Rev. Dr. Paul O. Myhre currently serves as an associate director for the Wabash Center for Teaching and Learning in Theology and Religion. His education includes a Ph.D. in historical theology from St. Louis University, an M.F.A. in painting and drawing from Fontbonne University, an M.Div. from the University of Dubuque Theological Seminary, and a B.A. in art from Luther College.
Jamie Lara
Jamie Lara has degrees and interest in art, architecture, liturgics, and anthropology. His studies have focused on early Christianity, the Spanish Middle Ages, medieval theater, and the colonial era of Latin America.
Cindi Beth Johnson
Cindi Beth Johnson is director of community programming in the arts, religion and spirituality at United Theological Seminary of the Twin Cities. She is an ordained minister in the Evangelical Lutheran Church in America. She is a regular writer/compiler for "Behold: Arts for the Church Year."
Robin Jensen
Robin Jensen, SARTS President, is the Luce Chancellor’s Professor of the History of Christian Art and Worship at Vanderbilt University, where she teaches courses in both the Department of the History of Art and the Divinity School.
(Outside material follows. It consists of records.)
-- ==== Sys2Proof/Tests/Slice0.lean ====
section
/-! SUPPORT. Tests: the checks of well-formedness, single steps with results worked out from the manual, and for each statement with
hypotheses a concrete state and operands that meet them. -/

namespace Sys2Proof.Tests
open Sys2Proof.Machine
set_option maxRecDepth 100000

/-! ## States for the tests -/

/-- The controller in READY, its tick LOCKED, the Mule mounted. -/
def ready : State := { State.reset with power.running := true, power.porst := true, power.phase := .ready, power.readyTime := 1, mule.mounted := true, tick.state := .locked, bms.stage := .ready }
/-- In READY with port 0's controller enabled. -/
def hosted : State := ready.modPort 0 (fun q => { q with perst := false, link := some (5, 2), en := true, rdy := true })
/-- An admin command of port 0. -/
def hdr : AdminHdr := ⟨0, 7⟩
/-- A submission-queue entry of an operation on one block. -/
def entry (op : IoOp) : SqEntry := ⟨op, 9, 1, 0, 1, false, false, 0, false, 0, false, 0, 0, 0, 0, 0, 0⟩
/-- A context of an operation, number 1. -/
def ctx (op : IoOp) : Ctx := { contextOf hosted 0 ⟨1, 16, 0, 0, 1⟩ (entry op) 0 0xFF with id := 1 }
/-- The state that holds one context. -/
def holding (c : Ctx) : State := { hosted with cmds.ctxs := [c] }
/-- A frame of a type with a payload, its CRC right. -/
def frame (type : Nat) (payload : Word32) : UpFrame := ⟨0, 0, payload, crc8 (BitVec.ofNat 8 (type * 16) :: leBytes 4 payload.toNat), 0⟩
/-- A servo field of an erased wedge. -/
def field : ServoField := ⟨0, [], 0, List.replicate 22 ⟨[], []⟩, List.replicate 11 ⟨[], []⟩, 0, 0, 0, 0, 0⟩
/-- A servo field with SAM at the predicted time. -/
def samField : ServoField := { field with cellFrom := 11537, amplitude := 10, cells := (List.range 16).map (fun i => if (3915 : Nat).testBit (15 - i) then 10 else -10) ++ [0, 0] }
/-- Channel 0 loaded. -/
def loaded : State := ready.modChan 0 (fun c => { c with load := .loaded })
/-- A media operation. -/
def op : MediaOp := ⟨1, .destage, ⟨0, 0⟩, 0, 1, 0⟩
/-- An event. -/
def evt : Event := event 0x0002 0 7
/-- A namespace attached to both controllers. -/
def ns1 : Namespace := ⟨1, false, 65536, [], true, true, ⟨0, [], none, false⟩⟩
/-- A firmware piece. -/
def piece : FwPiece := ⟨0, 4096, ⟨[], true, false⟩⟩

/-! ## Well-formed commands: each check refuses its ill-formed term -/

theorem test_wf_servo_field : (Instr.wedgeStrobe 0 { field with gray := [] }).wf = false ∧ (Instr.wedgeStrobe 0 field).wf = true := by decide
theorem test_wf_entry : (Instr.commandAdmission 0 { entry .read with nlb := 0 }).wf = false ∧ (Instr.commandAdmission 0 (entry .read)).wf = true := by decide
theorem test_wf_piece : (Instr.fwPieceWrite .port0 { piece with length := 100 }).wf = false ∧ (Instr.fwPieceWrite .port0 piece).wf = true := by decide
theorem test_wf_message : messageWf (List.replicate 4097 0) = false ∧ messageWf (List.replicate 4 0) = true := by
  simp only [messageWf, List.length_replicate]; decide
theorem test_wf_data : dataWf (List.replicate 257 0) = false ∧ dataWf [0] = true := by
  simp only [dataWf, List.length_replicate]; decide
theorem test_wf_value : valueWf (List.replicate 1048577 0) = false ∧ valueWf [1] = true := by
  simp only [valueWf, List.length_replicate]; decide
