-- ==== Sys2Proof/Machine/ObjTable.lean ====
section
/-!
DEFINITION. The object dictionary (R9 to R13 and the object tables of every chapter): one row for each run of
entries of one kind, with the type, the access, whether the value is stored, the default as a raw value, the
range, the instant at which a write takes effect, and whether a grid-code profile may fix the entry; and the
symbolic name of every entry as its key, index × 256 + sub-index.
-/
namespace Sys2Proof.Machine

/-- The type of an entry (R5); `b32` is the 32 bytes of LAST_FAULT, `var` the arguments of an action or an upload. -/
inductive ObjTy
  | u8 | u16 | u32 | u64 | s16 | s32 | q29 | ang32 | fmhz | t64 | t32 | f32 | b32 | var
deriving DecidableEq, Repr

/-- The access of an entry (R11), an action or a stream source. -/
inductive ObjAcc
  | ro | wo | rw | rwr | act | src
deriving DecidableEq, Repr

/-- The range of an entry, on its reading: unsigned, two's complement, or for f32 the raw value of the f32
nearest each bound. `orLim v lo hi` also takes the value v; `step` takes multiples of a step from 0. -/
inductive ObjRange
  | any
  | lim (lo hi : Int)
  | orLim (v lo hi : Int)
  | oneOf (vs : List Int)
  | step (lo hi st : Int)
deriving DecidableEq, Repr

/-- When a write takes effect (R12); `special` is R385 or R388. -/
inductive ObjEff
  | none | tick | commit | atRest | powerCycle | accept | special
deriving DecidableEq, Repr

/-- A run of entries of one kind: objects `base` to `base + n − 1`, sub-indices `sub` to `sub + m − 1`. -/
structure ObjRow where
  base   : Nat
  n      : Nat
  sub    : Nat
  m      : Nat
  ty     : ObjTy
  acc    : ObjAcc
  stored : Bool
  dflt   : Nat
  range  : ObjRange
  eff    : ObjEff
  prof   : Bool
  perCon : Bool
deriving DecidableEq, Repr

def rows10 : List ObjRow := [
  ⟨0x1000, 1, 0, 1, .u8, .ro, false, 5, .any, .none, false, false⟩,
  ⟨0x1000, 1, 1, 1, .u32, .ro, false, 18464, .any, .none, false, false⟩,
  ⟨0x1000, 1, 2, 1, .u8, .ro, false, 177, .any, .none, false, false⟩,
  ⟨0x1000, 1, 3, 1, .u64, .ro, false, 0, .any, .none, false, false⟩,
  ⟨0x1000, 1, 4, 1, .u32, .ro, false, 67239936, .any, .none, false, false⟩,
  ⟨0x1000, 1, 5, 1, .u8, .ro, false, 0, .any, .none, false, false⟩,
  ⟨0x1001, 1, 0, 1, .u8, .ro, false, 0, .any, .none, false, false⟩,
  ⟨0x1002, 1, 0, 1, .u8, .ro, false, 3, .any, .none, false, false⟩,
  ⟨0x1002, 1, 1, 2, .u8, .ro, false, 0, .any, .none, false, false⟩,
  ⟨0x1002, 1, 3, 1, .u32, .ro, false, 0, .any, .none, false, false⟩,
  ⟨0x1003, 1, 0, 1, .u8, .ro, false, 0, .any, .none, false, false⟩,
  ⟨0x1020, 4, 0, 1, .u8, .ro, false, 3, .any, .none, false, false⟩,
  ⟨0x1020, 4, 1, 1, .f32, .rwr, false, 1232348160, .lim 1195593728 1253513984, .atRest, false, false⟩,
  ⟨0x1020, 4, 2, 1, .f32, .rwr, false, 1143767040, .lim 1120403456 1153138688, .atRest, false, false⟩,
  ⟨0x1020, 4, 3, 1, .f32, .rwr, false, 1112014848, .oneOf [1112014848, 1114636288], .atRest, false, false⟩,
  ⟨0x1028, 4, 0, 1, .u8, .ro, false, 2, .any, .none, false, false⟩,
  ⟨0x1028, 4, 1, 1, .f32, .rwr, false, 1232348160, .lim 1176256512 1253513984, .atRest, false, false⟩,
  ⟨0x1028, 4, 2, 1, .f32, .rwr, false, 1153138688, .lim 1120403456 1153138688, .atRest, false, false⟩]
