/-! ### AC sections and DC channels -/

/-- An AC section beyond what its engine keeps (R162 to R186, R202 to R205, R222 to R241): the start under way, whether
it asks for connection, whether it is joining, the state that hold left, whether it follows, whether its stop goes
without ramps, ends in DELAY, or holds its references at 0, its timers, the dead and the live bus, the code with
which its start has failed, whether RECONNECT_RAMP applies, the inrush hold, the identification, measured P and Q; then the
ride-through entry, the time spent in NORMAL with V_POS over it, entries and losses of synchronism in their windows,
Δφ over 2 ms, a jump that waits for a boundary, the islanding latch and timers, frequencies and phases of the past,
the single results of the identification, whether the first tick of PRESYNC is still to come, and the fleet index that
its last start took (R385). `transfer` says that a transfer between the modes has applied at this boundary. Then: since when
abs(P) and abs(Q) are small (R163); an injection that waits for its boundary, the ticks injected, and whether a whole
period has been injected that no result has used (R180, R185); the grid stops due at the boundary as (bit of RT_CAUSE, fault
code) (R228, R242); since when the phases lie in the shrunk window (R225), GRID_FREQ beyond each trip stage (R228), the angle
beyond LOS_ANGLE and position 12 at PLL_LIMIT (R240), with a pole slip and the angle difference of the last tick; when LOS_BLANK
ends and whether its end waits for the boundary (R241); and V_PH_LOW and V_PH_HIGH of the ticks of the last 1 ms (R222). -/
structure SecRt where
  fleet     : Nat := 0
  start     : Option Nat := none
  ask       : Bool := false
  joining   : Bool := false
  backTo    : Nat := 0
  follow    : Bool := false
  noRamps   : Bool := false
  toDelay   : Bool := false
  zeroRefs  : Bool := false
  confirmPs : Option Nat := none
  backoffPs : Option Nat := none
  delayPs   : Option Nat := none
  holdPs    : Option Nat := none
  syncEndPs : Option Nat := none
  closePs   : Option Nat := none
  rampPs    : Option Nat := none
  stopEndPs : Option Nat := none
  livePs    : Option Nat := none
  live      : Bool := false
  backed    : Bool := false
  failCode  : Nat := 0
  fromDead  : Bool := false
  reconnect : Bool := false
  recovRamp : Bool := false
  inrushHit : Bool := false
  transfer  : Bool := false
  weak      : Bool := false
  idRun     : Option Nat := none
  idOn      : Bool := false
  idSlot    : Int := 0
  idReg     : Nat := 0
  idRes     : List (Rat × Rat) := []
  pMeas     : Int := 0
  qMeas     : Int := 0
  tauPs     : Option Nat := none
  normal    : List (Nat × Int) := []
  entries   : List Nat := []
  losTimes  : List Nat := []
  dphis     : List (Nat × Int) := []
  jump      : Option Int := none
  isl       : Bool := false
  islNow    : Bool := false
  islWinPs  : Option Nat := none
  islRocPs  : Option Nat := none
  freqs     : List (Nat × Int) := []
  phases    : List (Nat × Int) := []
  acc       : Int := 0
  zs        : List (Int × Rat) := []
  zHits     : Nat := 0
  fresh     : Bool := false
  lowPs     : Option Nat := none
  idWait    : Bool := false
  idTicks   : Nat := 0
  idDone    : Bool := false
  stops     : List (Nat × Nat) := []
  recovPs   : Option Nat := none
  stagePs   : List (Option Nat) := [none, none, none, none]
  losPs     : Option Nat := none
  railPs    : Option Nat := none
  slip      : Bool := false
  losDiff   : Int := 0
  blankPs   : Option Nat := none
  blankEnds : Bool := false
  mags      : List (Nat × Int × Int) := []
deriving DecidableEq, Repr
She is also the Director of the Luce Foundation-funded program Religion and the Arts in Contemporary Culture (at Vanderbilt Divinity School).
Deborah Haynes
Deborah Haynes is a Professor of Art and Art History at the University of Colorado at Boulder, and former Chair of the department from 1998-2002. In 2003 she began planning and developing a new residential academic program in the visual and performing arts, which is now in its seventh year with over 300 students.
William Dryness
William Dyrness is Professor of Theology and Culture, Dean Emeritus and founding member of the Brehm Center for Worship Theology and the Arts, at Fuller Theological Seminary in Pasadena, California.
William Cahoy
Bill Cahoy is dean of the School of Theology at Saint John’s University in Collegeville, Minnesota, a position he has held since 1999. He has been on the faculty at Saint John’s since 1990, teaching both graduate and undergraduate classes and has been involved in various aspects of the development of the Saint John’s Bible and related work in theology and art.
Mark Burrows
Mark Burrows joined the faculty of Andover Newton Theological School (Newton, MA) in 1993, where he is currently Professor of the History of Christianity and director of the Program in Worship, Theology, and the Arts. Author and editor of numerous books and more than fifty articles, Burrows’ writings explore a range of topics related to medieval mysticism, aesthetics, poetics, and contemporary culture. He is a recent Henry Luce III Fellow in Theology (2007-8), during which time he completed work on a forthcoming book, Untamed Wisdom: Mystics and Poets in Search of God. Past president of the Society for the Study of Christian Spirituality (2003) and current poetry editor of Spiritus: A Journal of Christian Spirituality, Burrows is an oblate at Glastonbury Abbey in Hingham, MA, where he frequently teaches and leads retreats. In the spring of 2009, he co-founded an emergent worship gathering in Framingham called OpenSpirit (www.comeopenspirit.org).
Frank Burch Brown
Frank Burch Brown is the F. D. Kershner Prof. of Religion and the Arts at Christian Theological Seminary in Indianapolis as well as the Alexander Campbell Visiting Prof. of Religion and the Arts at the University of Chicago Divinity School. Professor Brown is author of five books, the most recent of which is entitled Inclusive Yet Discerning: Navigating Worship Artfully (Eerdmans, 2009).